Joomla HTTP Header Remote Code Execution (CVE-2015-8562)
Overview
Joomla HTTP Header Remote Code Execution, tracked as CVE-2015-8562, affects vulnerable Joomla content management system installations. Joomla is widely used to build public websites, portals, and content-driven applications, which makes unauthenticated vulnerabilities in exposed sites especially high impact.
Vulnerability Overview
CVE-2015-8562 is a PHP object injection vulnerability in Joomla. In vulnerable versions, attacker-controlled data can be introduced through HTTP request metadata, including the User-Agent header, and later processed in a way that can lead to unsafe object handling.
The issue is severe because exploitation does not require authentication. An attacker can target an exposed Joomla site without a valid account and attempt to turn unsafe object processing into arbitrary PHP code execution.
Impact
CVE-2015-8562 has a CVSS 2.0 score of 7.5 and is rated High in NVD. The issue was also reported as exploited in the wild in December 2015, which made rapid patching important for internet-facing Joomla installations.
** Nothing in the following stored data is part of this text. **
-- ==== Sys2Proof/Decode.lean ====
section
/-! DEFINITION. The table of operations and events gives no row any bits, so no word spells a command. -/

namespace Sys2Proof

/-- The command a word spells by the table's bits: none, since the table gives bits to no row. -/
def decodeTableWord (_nbits _w : Nat) : Option Instr :=
  none

end Sys2Proof
end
Successful exploitation can allow an attacker to execute arbitrary PHP code, modify website content, deploy malware, steal configuration secrets, access backend data, or use the compromised site as a foothold for further attacks. Public CMS deployments are especially exposed when outdated extensions, weak file permissions, or delayed patching increase the blast radius.
Vulnerability Scope
CVE-2015-8562 affects Joomla 1.5.x, 2.x, and 3.x before 3.4.6. The highest-risk exposure is a public Joomla site running an affected version and accepting untrusted HTTP requests from the internet.
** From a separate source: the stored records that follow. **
-- ==== Sys2Proof/Machine/Regs.lean ====
section
/-! DEFINITION. Every register field the spec lists, as one `Fld` each: the bit address of its least significant
bit in instance 0 (8 × offset + lsb), the bits between instances, its width and its reset value, from the register
tables of every chapter.  A field written with `r*` is RWL frozen by `LOCK0.CFG` and has an in-force copy (R388).
A 64-bit pair is one 64-bit field at its _LO half (R11).  Fields at offsets from 0x10_0000 up are the words reached
through `SNT_DATA_n` (Table 2.10), which have no offset of their own in the window. -/

namespace Sys2Proof.Machine

/-! ### cadence (Tables 1.5–1.10, R40) -/

def CAD_CTRL.PEAK_CLR : Fld := fld (8 * 0x400 + 0) 0 1 (fun _ => 0)
def CAD_STAT.EVQ_FILL : Fld := fld (8 * 0x404 + 16) 0 7 (fun _ => 0)
def CAD_STAT.SYNTH_RUN : Fld := fld (8 * 0x404 + 8) 0 5 (fun _ => 0)
def CAD_STAT.RELOCKING : Fld := fld (8 * 0x404 + 3) 0 1 (fun _ => 0)
def CAD_STAT.CADENCE_LOST : Fld := fld (8 * 0x404 + 2) 0 1 (fun _ => 0)
def CAD_STAT.LAST_SYNTH : Fld := fld (8 * 0x404 + 1) 0 1 (fun _ => 0)
def CAD_STAT.LOCKED : Fld := fld (8 * 0x404 + 0) 0 1 (fun _ => 0)
def CAD_EVT.HUB_FAULT_ESC : Fld := fld (8 * 0x408 + 9) 0 1 (fun _ => 0)
def CAD_EVT.OVERDUE : Fld := fld (8 * 0x408 + 8) 0 1 (fun _ => 0)
def CAD_EVT.FW_OVR : Fld := fld (8 * 0x408 + 7) 0 1 (fun _ => 0)
def CAD_EVT.ENG_OVR : Fld := fld (8 * 0x408 + 6) 0 1 (fun _ => 0)
def CAD_EVT.LATE : Fld := fld (8 * 0x408 + 5) 0 1 (fun _ => 0)
def CAD_EVT.DEFER : Fld := fld (8 * 0x408 + 4) 0 1 (fun _ => 0)
def CAD_EVT.RELOCK : Fld := fld (8 * 0x408 + 3) 0 1 (fun _ => 0)
def CAD_EVT.LOST : Fld := fld (8 * 0x408 + 2) 0 1 (fun _ => 0)
def CAD_EVT.NOISE : Fld := fld (8 * 0x408 + 1) 0 1 (fun _ => 0)
def CAD_EVT.SYNTH : Fld := fld (8 * 0x408 + 0) 0 1 (fun _ => 0)
def CAD_EVT_EN.HUB_FAULT_ESC : Fld := fld (8 * 0x40c + 9) 0 1 (fun _ => 1)
def CAD_EVT_EN.OVERDUE : Fld := fld (8 * 0x40c + 8) 0 1 (fun _ => 0)
def CAD_EVT_EN.FW_OVR : Fld := fld (8 * 0x40c + 7) 0 1 (fun _ => 0)
def CAD_EVT_EN.ENG_OVR : Fld := fld (8 * 0x40c + 6) 0 1 (fun _ => 0)
def CAD_EVT_EN.LATE : Fld := fld (8 * 0x40c + 5) 0 1 (fun _ => 0)
def CAD_EVT_EN.DEFER : Fld := fld (8 * 0x40c + 4) 0 1 (fun _ => 0)
def CAD_EVT_EN.RELOCK : Fld := fld (8 * 0x40c + 3) 0 1 (fun _ => 0)
def CAD_EVT_EN.LOST : Fld := fld (8 * 0x40c + 2) 0 1 (fun _ => 1)
def CAD_EVT_EN.NOISE : Fld := fld (8 * 0x40c + 1) 0 1 (fun _ => 0)
def CAD_EVT_EN.SYNTH : Fld := fld (8 * 0x40c + 0) 0 1 (fun _ => 0)
def CAD_PERIOD.PERIOD : Fld := fld (8 * 0x410 + 0) 0 24 (fun _ => 0x3e800)
def CAD_TICK.TICK : Fld := fld (8 * 0x418 + 0) 0 64 (fun _ => 0)
def CAD_SYNTH_CNT.SYNTH : Fld := fld (8 * 0x420 + 0) 0 32 (fun _ => 0)
def CAD_NOISE_CNT.NOISE : Fld := fld (8 * 0x424 + 0) 0 32 (fun _ => 0)
def CAD_DEFER_CNT.LATE : Fld := fld (8 * 0x428 + 16) 0 16 (fun _ => 0)
def CAD_DEFER_CNT.DEFER : Fld := fld (8 * 0x428 + 0) 0 16 (fun _ => 0)
def CAD_RELOCK_CNT.LOST : Fld := fld (8 * 0x42c + 16) 0 16 (fun _ => 0)
def CAD_RELOCK_CNT.RELOCK : Fld := fld (8 * 0x42c + 0) 0 16 (fun _ => 0)
def CAD_BUDGET.ENG_LAST : Fld := fld (8 * 0x430 + 16) 0 16 (fun _ => 0)
def CAD_BUDGET.FW_LAST : Fld := fld (8 * 0x430 + 0) 0 16 (fun _ => 0)
def CAD_BUDGET_PEAK.ENG_PEAK : Fld := fld (8 * 0x434 + 16) 0 16 (fun _ => 0)
def CAD_BUDGET_PEAK.FW_PEAK : Fld := fld (8 * 0x434 + 0) 0 16 (fun _ => 0)
def CAD_OVERRUN.ENG : Fld := fld (8 * 0x438 + 16) 0 16 (fun _ => 0)
def CAD_OVERRUN.FW : Fld := fld (8 * 0x438 + 0) 0 16 (fun _ => 0)
def DOM_CTRL.SELFTEST_EN : Fld := rfld (8 * 0x440 + 15) 0 1 (fun _ => 1)
def DOM_CTRL.TELEM_MS : Fld := fld (8 * 0x440 + 0) 0 7 (fun _ => 10)
def DOM_AGE.AGE : Fld := fld (8 * 0x480 + 0) 64 32 (fun _ => 0)
def DOM_STAT.OVERDUE : Fld := fld (8 * 0x484 + 16) 64 16 (fun _ => 0)
def DOM_STAT.MERGED : Fld := fld (8 * 0x484 + 8) 64 8 (fun _ => 0)
def DOM_STAT.PROMOTED : Fld := fld (8 * 0x484 + 1) 64 1 (fun _ => 0)
def DOM_STAT.PENDING : Fld := fld (8 * 0x484 + 0) 64 1 (fun _ => 0)
/-! ### spoke (Tables 2.6–2.10, R73) -/

def SPK_CTRL.BRK_QUIET : Fld := rfld (8 * 0x2300 + 24) 0 8 (fun _ => 10)
def SPK_CTRL.BRK_STEP : Fld := rfld (8 * 0x2300 + 20) 0 4 (fun _ => 2)
def SPK_CTRL.FAIL_DIV : Fld := rfld (8 * 0x2300 + 18) 0 2 (fun _ => 1)
def SPK_STAT.BRAKE : Fld := fld (8 * 0x2304 + 31) 0 1 (fun _ => 0)
def SPK_STAT.BRK_DIV : Fld := fld (8 * 0x2304 + 29) 0 2 (fun _ => 0)
def SPK_STAT.ALERT_ABC : Fld := fld (8 * 0x2304 + 26) 0 3 (fun _ => 0)
def SPK_STAT.BUS_OK : Fld := fld (8 * 0x2304 + 12) 0 12 (fun _ => 0)
def SPK_STAT.FEATHER_ACT : Fld := fld (8 * 0x2304 + 0) 0 8 (fun _ => 0)
def SPK_EVT.TRIM_FAIL : Fld := fld (8 * 0x2308 + 7) 0 1 (fun _ => 0)
def SPK_EVT.SPOKE_FAULT : Fld := fld (8 * 0x2308 + 6) 0 1 (fun _ => 0)
def SPK_EVT.TREE_FAULT : Fld := fld (8 * 0x2308 + 5) 0 1 (fun _ => 0)
def SPK_EVT.INJ_FAIL : Fld := fld (8 * 0x2308 + 4) 0 1 (fun _ => 0)
def SPK_EVT.BRK_RELEASED : Fld := fld (8 * 0x2308 + 3) 0 1 (fun _ => 0)
def SPK_EVT.BRAKE : Fld := fld (8 * 0x2308 + 2) 0 1 (fun _ => 0)
def SPK_EVT.FEATHER_SKIP : Fld := fld (8 * 0x2308 + 1) 0 1 (fun _ => 0)
def SPK_EVT.FEATHER : Fld := fld (8 * 0x2308 + 0) 0 1 (fun _ => 0)
def SPK_EVT_EN.TRIM_FAIL : Fld := fld (8 * 0x230c + 7) 0 1 (fun _ => 1)
def SPK_EVT_EN.SPOKE_FAULT : Fld := fld (8 * 0x230c + 6) 0 1 (fun _ => 1)
def SPK_EVT_EN.TREE_FAULT : Fld := fld (8 * 0x230c + 5) 0 1 (fun _ => 1)
def SPK_EVT_EN.INJ_FAIL : Fld := fld (8 * 0x230c + 4) 0 1 (fun _ => 1)
def SPK_EVT_EN.BRK_RELEASED : Fld := fld (8 * 0x230c + 3) 0 1 (fun _ => 0)
def SPK_EVT_EN.BRAKE : Fld := fld (8 * 0x230c + 2) 0 1 (fun _ => 1)
def SPK_EVT_EN.FEATHER_SKIP : Fld := fld (8 * 0x230c + 1) 0 1 (fun _ => 0)
def SPK_EVT_EN.FEATHER : Fld := fld (8 * 0x230c + 0) 0 1 (fun _ => 0)
def SPK_BRK_CNT.BRAKES : Fld := fld (8 * 0x2310 + 0) 0 32 (fun _ => 0)
def SPK_BUS_ERR.FRAMES : Fld := fld (8 * 0x2314 + 0) 0 32 (fun _ => 0)
def SPK_PRESENT.PRESENT : Fld := fld (8 * 0x2320 + 0) 32 32 (fun k => if k < 4 then 0xFFFFFFFF else if k = 4 then 0xFFFF else 0)
def SNT_CFG.SENSE_EN : Fld := rfld (8 * 0x2400 + 24) 128 4 (fun _ => 15)
def SNT_CFG.THR : Fld := rfld (8 * 0x2400 + 16) 128 5 (fun _ => 0)
def SNT_CFG.FSTEP : Fld := rfld (8 * 0x2400 + 12) 128 2 (fun _ => 2)
def SNT_CFG.FSTEP_MAX : Fld := rfld (8 * 0x2400 + 10) 128 2 (fun _ => 3)
def SNT_CFG.ESC : Fld := rfld (8 * 0x2400 + 9) 128 1 (fun _ => 1)
def SNT_CFG.FHOLD : Fld := rfld (8 * 0x2400 + 4) 128 4 (fun _ => 4)
def SNT_STAT.FTH_TICK : Fld := fld (8 * 0x2404 + 16) 128 16 (fun _ => 0)
def SNT_STAT.FTH_EVT_TICK : Fld := fld (8 * 0x2404 + 8) 128 8 (fun _ => 0)
def SNT_STAT.STEP : Fld := fld (8 * 0x2404 + 6) 128 2 (fun _ => 0)
def SNT_STAT.FEATHER : Fld := fld (8 * 0x2404 + 5) 128 1 (fun _ => 0)
def SNT_STAT.ARMED : Fld := fld (8 * 0x2404 + 4) 128 1 (fun _ => 0)
def SNT_STAT.INJ_FAIL : Fld := fld (8 * 0x2404 + 0) 128 4 (fun _ => 0)
def SNT_IDX.AINC : Fld := fld (8 * 0x2408 + 4) 128 1 (fun _ => 0)
def SNT_IDX.IDX : Fld := fld (8 * 0x2408 + 0) 128 4 (fun _ => 0)
def CORE_DIV.DIV : Fld := fld (8 * 0x100000 + 0) 2 2 (fun _ => 0)
def CORE_GATE.GATE : Fld := fld (8 * 0x110000 + 0) 64 64 (fun _ => 0)
def CORE_RST.RST : Fld := fld (8 * 0x120000 + 0) 64 64 (fun _ => 0)
def CORE_FENCE.FENCE : Fld := fld (8 * 0x130000 + 0) 64 64 (fun _ => 0)
def PDM.VALID : Fld := fld (8 * 0x140000 + 15) 16 1 (fun _ => 0)
def PDM.VIOL : Fld := fld (8 * 0x140000 + 14) 16 1 (fun _ => 0)
def PDM.SLACK : Fld := fld (8 * 0x140000 + 0) 16 9 (fun _ => 0)
def SNT_CNT.FTH_EVT : Fld := fld (8 * 0x150000 + 0) 128 32 (fun _ => 0)
def SNT_CNT.FTH_CYC : Fld := fld (8 * 0x150000 + 32) 128 32 (fun _ => 0)
def SNT_CNT.INJ_DONE : Fld := fld (8 * 0x150000 + 112) 128 16 (fun _ => 0)
def SNT_CNT.INJ_FAILED : Fld := fld (8 * 0x150000 + 96) 128 16 (fun _ => 0)
/-! ### rim (Tables 3.8–3.11, R99) -/

def SWD_CFG.RG : Fld := fld (8 * 0x800 + 24) 64 4 (fun n => if n < 192 then (if n < 144 then n / 24 else 0) else if n < 200 then 10 else if n < 208 then 8 else if n < 216 then 9 else if n < 224 then 8 else if n < 232 then 9 else 11)
def SWD_CFG.KIND : Fld := fld (8 * 0x800 + 22) 64 2 (fun n => if n < 192 then 0 else if n < 200 then 1 else if n < 232 then 2 else 3)
def SWD_CFG.PRESENT : Fld := fld (8 * 0x800 + 21) 64 1 (fun n => if n < 144 ∨ (192 ≤ n ∧ n < 196) ∨ (200 ≤ n ∧ n < 216) ∨ (232 ≤ n ∧ n < 240) then 1 else 0)
def SWD_STAT.STATE : Fld := fld (8 * 0x804 + 29) 64 3 (fun _ => 0)
def SWD_STAT.PEND : Fld := fld (8 * 0x804 + 27) 64 2 (fun _ => 0)
def SWD_STAT.FORCED : Fld := fld (8 * 0x804 + 26) 64 1 (fun _ => 0)
def SWD_STAT.WAIT_SLOT : Fld := fld (8 * 0x804 + 25) 64 1 (fun _ => 0)
def SWD_STAT.MINOFF : Fld := fld (8 * 0x804 + 24) 64 1 (fun _ => 0)
def SWD_STAT.ONS : Fld := fld (8 * 0x804 + 0) 64 16 (fun _ => 0)
def RIM_STAT.REST_STATE : Fld := fld (8 * 0xfc0 + 30) 0 2 (fun _ => 0)
def RIM_STAT.COOL_STOP : Fld := fld (8 * 0xfc0 + 29) 0 1 (fun _ => 0)
def RIM_STAT.COOL_FAULT : Fld := fld (8 * 0xfc0 + 28) 0 1 (fun _ => 0)
def RIM_STAT.FLOW_GOOD_1S : Fld := fld (8 * 0xfc0 + 27) 0 1 (fun _ => 0)
def RIM_STAT.PWR_INHIBIT : Fld := fld (8 * 0xfc0 + 26) 0 1 (fun _ => 1)
def RIM_STAT.LOCK_WAIT : Fld := fld (8 * 0xfc0 + 25) 0 1 (fun _ => 1)
def RIM_STAT.REST_TICK : Fld := fld (8 * 0xfc0 + 16) 0 6 (fun _ => 0)
def RIM_STAT.OVER : Fld := fld (8 * 0xfc0 + 0) 0 12 (fun _ => 0)
def RIM_EVT.RAMP_FAULT : Fld := fld (8 * 0xfc4 + 10) 0 1 (fun _ => 0)
def RIM_EVT.SR_FAULT : Fld := fld (8 * 0xfc4 + 9) 0 1 (fun _ => 0)
def RIM_EVT.REST_EXITED : Fld := fld (8 * 0xfc4 + 8) 0 1 (fun _ => 0)
def RIM_EVT.REST_ENTERED : Fld := fld (8 * 0xfc4 + 7) 0 1 (fun _ => 0)
def RIM_EVT.COOL_STOP : Fld := fld (8 * 0xfc4 + 6) 0 1 (fun _ => 0)
def RIM_EVT.FORCED_OFF : Fld := fld (8 * 0xfc4 + 5) 0 1 (fun _ => 0)
def RIM_EVT.CANCELLED : Fld := fld (8 * 0xfc4 + 4) 0 1 (fun _ => 0)
def RIM_EVT.SLOT_WAIT : Fld := fld (8 * 0xfc4 + 3) 0 1 (fun _ => 0)
def RIM_EVT.IMON_FAULT : Fld := fld (8 * 0xfc4 + 2) 0 1 (fun _ => 0)
def RIM_EVT.AT_FLOOR : Fld := fld (8 * 0xfc4 + 1) 0 1 (fun _ => 0)
def RIM_EVT.ILIMIT : Fld := fld (8 * 0xfc4 + 0) 0 1 (fun _ => 0)
def RIM_EVT_EN.RAMP_FAULT : Fld := fld (8 * 0xfc8 + 10) 0 1 (fun _ => 1)
def RIM_EVT_EN.SR_FAULT : Fld := fld (8 * 0xfc8 + 9) 0 1 (fun _ => 1)
def RIM_EVT_EN.REST_EXITED : Fld := fld (8 * 0xfc8 + 8) 0 1 (fun _ => 0)
def RIM_EVT_EN.REST_ENTERED : Fld := fld (8 * 0xfc8 + 7) 0 1 (fun _ => 0)
def RIM_EVT_EN.COOL_STOP : Fld := fld (8 * 0xfc8 + 6) 0 1 (fun _ => 1)
def RIM_EVT_EN.FORCED_OFF : Fld := fld (8 * 0xfc8 + 5) 0 1 (fun _ => 0)
def RIM_EVT_EN.CANCELLED : Fld := fld (8 * 0xfc8 + 4) 0 1 (fun _ => 0)
def RIM_EVT_EN.SLOT_WAIT : Fld := fld (8 * 0xfc8 + 3) 0 1 (fun _ => 0)
def RIM_EVT_EN.IMON_FAULT : Fld := fld (8 * 0xfc8 + 2) 0 1 (fun _ => 1)
def RIM_EVT_EN.AT_FLOOR : Fld := fld (8 * 0xfc8 + 1) 0 1 (fun _ => 1)
def RIM_EVT_EN.ILIMIT : Fld := fld (8 * 0xfc8 + 0) 0 1 (fun _ => 0)
def REST_MASK.WAKE : Fld := fld (8 * 0xfd0 + 0) 32 32 (fun _ => 0)
def COOL_CNT.STOPS : Fld := fld (8 * 0xfe8 + 0) 0 32 (fun _ => 0)
def FLOW_GOOD_TICKS.TICKS : Fld := fld (8 * 0xfec + 0) 0 32 (fun _ => 0)
def RG_CFG.SRC : Fld := rfld (8 * 0x2000 + 30) 512 2 (fun _ => 0)
def RG_CFG.SLOTS : Fld := rfld (8 * 0x2000 + 24) 512 4 (fun _ => 8)
def RG_CFG.RISE : Fld := rfld (8 * 0x2000 + 16) 512 8 (fun _ => 10)
def RG_CFG.FAULT_PT : Fld := rfld (8 * 0x2000 + 8) 512 8 (fun _ => 0)
def RG_CFG.TYPE : Fld := fld (8 * 0x2000 + 4) 512 4 (fun g => if g < 6 then 0 else if g < 8 then 1 else if g < 10 then 2 else if g = 10 then 3 else 4)
def RG_LIM_SM.I_SHORT : Fld := rfld (8 * 0x2004 + 16) 512 16 (fun _ => 0xffff)
def RG_LIM_SM.I_MID : Fld := rfld (8 * 0x2004 + 0) 512 16 (fun _ => 0xffff)
def RG_LIM_L.I_LONG : Fld := rfld (8 * 0x2008 + 0) 512 16 (fun _ => 0xffff)
def RG_IMON_CAL.GAIN : Fld := fld (8 * 0x200c + 16) 512 16 (fun _ => 0x640)
def RG_IMON_CAL.OFFSET : Fld := fld (8 * 0x200c + 0) 512 10 (fun _ => 0)
def RG_STAT.CEIL : Fld := fld (8 * 0x2010 + 24) 512 8 (fun _ => 255)
def RG_STAT.OVER_S : Fld := fld (8 * 0x2010 + 23) 512 1 (fun _ => 0)
def RG_STAT.OVER_M : Fld := fld (8 * 0x2010 + 22) 512 1 (fun _ => 0)
def RG_STAT.OVER_L : Fld := fld (8 * 0x2010 + 21) 512 1 (fun _ => 0)
def RG_STAT.AT_FLOOR : Fld := fld (8 * 0x2010 + 20) 512 1 (fun _ => 0)
def RG_STAT.IMON_FAULT : Fld := fld (8 * 0x2010 + 19) 512 1 (fun _ => 0)
def RG_STAT.ACT_UNKNOWN : Fld := fld (8 * 0x2010 + 18) 512 1 (fun _ => 0)
def RG_STAT.RAMPS : Fld := fld (8 * 0x2010 + 12) 512 4 (fun _ => 0)
def RG_STAT.IMON_CODE : Fld := fld (8 * 0x2010 + 0) 512 10 (fun _ => 0)
def RG_I_SM.I_S : Fld := fld (8 * 0x2014 + 16) 512 16 (fun _ => 0)
def RG_I_SM.I_M : Fld := fld (8 * 0x2014 + 0) 512 16 (fun _ => 0)
def RG_I_L.I_ACT : Fld := fld (8 * 0x2018 + 16) 512 16 (fun _ => 0)
def RG_I_L.I_L : Fld := fld (8 * 0x2018 + 0) 512 16 (fun _ => 0)
def RG_LIMITED.TICKS : Fld := fld (8 * 0x201c + 0) 512 32 (fun _ => 0)
def RG_OVER_CNT.SHORT : Fld := fld (8 * 0x2020 + 20) 512 10 (fun _ => 0)
def RG_OVER_CNT.MID : Fld := fld (8 * 0x2020 + 10) 512 10 (fun _ => 0)
def RG_OVER_CNT.LONG : Fld := fld (8 * 0x2020 + 0) 512 10 (fun _ => 0)
/-! ### Gleub (Tables 4.7–4.9, R125) -/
Because the vulnerability is tied to request handling and object processing, administrators should assess the Joomla core version, patch status, server logs, and any signs of compromise around the disclosure and exploitation window.
Lab Focus
This lab focuses on understanding how PHP object injection can lead to remote code execution in a CMS environment, why unauthenticated request metadata can become dangerous, and how CMS patch level directly affects exposure. The goal is to practice recognizing the vulnerability context and impact in a controlled Hackviser environment.